_What you are asked to do_: Only the lines from the line containing "STEP_WINDOW_EXPIRY (R107). -/" to the end of the entries should be repeated, exactly as they appear.

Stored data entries
——————

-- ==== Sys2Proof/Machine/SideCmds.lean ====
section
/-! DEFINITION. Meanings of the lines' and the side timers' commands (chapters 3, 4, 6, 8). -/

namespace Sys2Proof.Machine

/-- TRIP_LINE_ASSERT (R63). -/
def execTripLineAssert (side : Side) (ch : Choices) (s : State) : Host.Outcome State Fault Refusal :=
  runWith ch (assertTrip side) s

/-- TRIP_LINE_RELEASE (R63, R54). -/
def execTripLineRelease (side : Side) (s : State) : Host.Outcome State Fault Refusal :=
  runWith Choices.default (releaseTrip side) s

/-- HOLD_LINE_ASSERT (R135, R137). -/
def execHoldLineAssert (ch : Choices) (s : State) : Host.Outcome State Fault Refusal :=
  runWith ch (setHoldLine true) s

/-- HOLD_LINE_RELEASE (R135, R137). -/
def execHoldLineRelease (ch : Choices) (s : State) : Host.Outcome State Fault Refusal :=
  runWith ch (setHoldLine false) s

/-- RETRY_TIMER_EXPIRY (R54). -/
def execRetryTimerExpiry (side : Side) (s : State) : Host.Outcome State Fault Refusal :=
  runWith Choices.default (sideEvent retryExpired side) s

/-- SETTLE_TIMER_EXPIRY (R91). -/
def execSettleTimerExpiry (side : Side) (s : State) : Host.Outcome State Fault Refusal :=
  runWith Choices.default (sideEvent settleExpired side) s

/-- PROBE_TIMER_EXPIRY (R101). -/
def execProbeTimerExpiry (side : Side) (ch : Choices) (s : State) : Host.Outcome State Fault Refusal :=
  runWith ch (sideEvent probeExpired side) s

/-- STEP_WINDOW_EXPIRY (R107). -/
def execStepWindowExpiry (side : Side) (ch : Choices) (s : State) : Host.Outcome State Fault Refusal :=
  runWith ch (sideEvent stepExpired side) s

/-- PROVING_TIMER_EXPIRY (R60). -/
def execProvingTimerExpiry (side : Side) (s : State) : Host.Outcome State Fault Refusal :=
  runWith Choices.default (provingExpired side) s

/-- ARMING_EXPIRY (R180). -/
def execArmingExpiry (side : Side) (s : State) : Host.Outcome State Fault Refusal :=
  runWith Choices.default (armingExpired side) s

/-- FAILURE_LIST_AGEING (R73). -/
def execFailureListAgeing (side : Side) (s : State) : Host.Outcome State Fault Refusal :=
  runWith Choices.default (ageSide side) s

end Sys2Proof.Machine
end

——————

_Task response_:
/-- STEP_WINDOW_EXPIRY (R107). -/
def execStepWindowExpiry (side : Side) (ch : Choices) (s : State) : Host.Outcome State Fault Refusal :=
  runWith ch (sideEvent stepExpired side) s

/-- PROVING_TIMER_EXPIRY (R60). -/
def execProvingTimerExpiry (side : Side) (s : State) : Host.Outcome State Fault Refusal :=
  runWith Choices.default (provingExpired side) s

/-- ARMING_EXPIRY (R180). -/
def execArmingExpiry (side : Side) (s : State) : Host.Outcome State Fault Refusal :=
  runWith Choices.default (armingExpired side) s

/-- FAILURE_LIST_AGEING (R73). -/
def execFailureListAgeing (side : Side) (s : State) : Host.Outcome State Fault Refusal :=
  runWith Choices.default (ageSide side) s

end Sys2Proof.Machine
end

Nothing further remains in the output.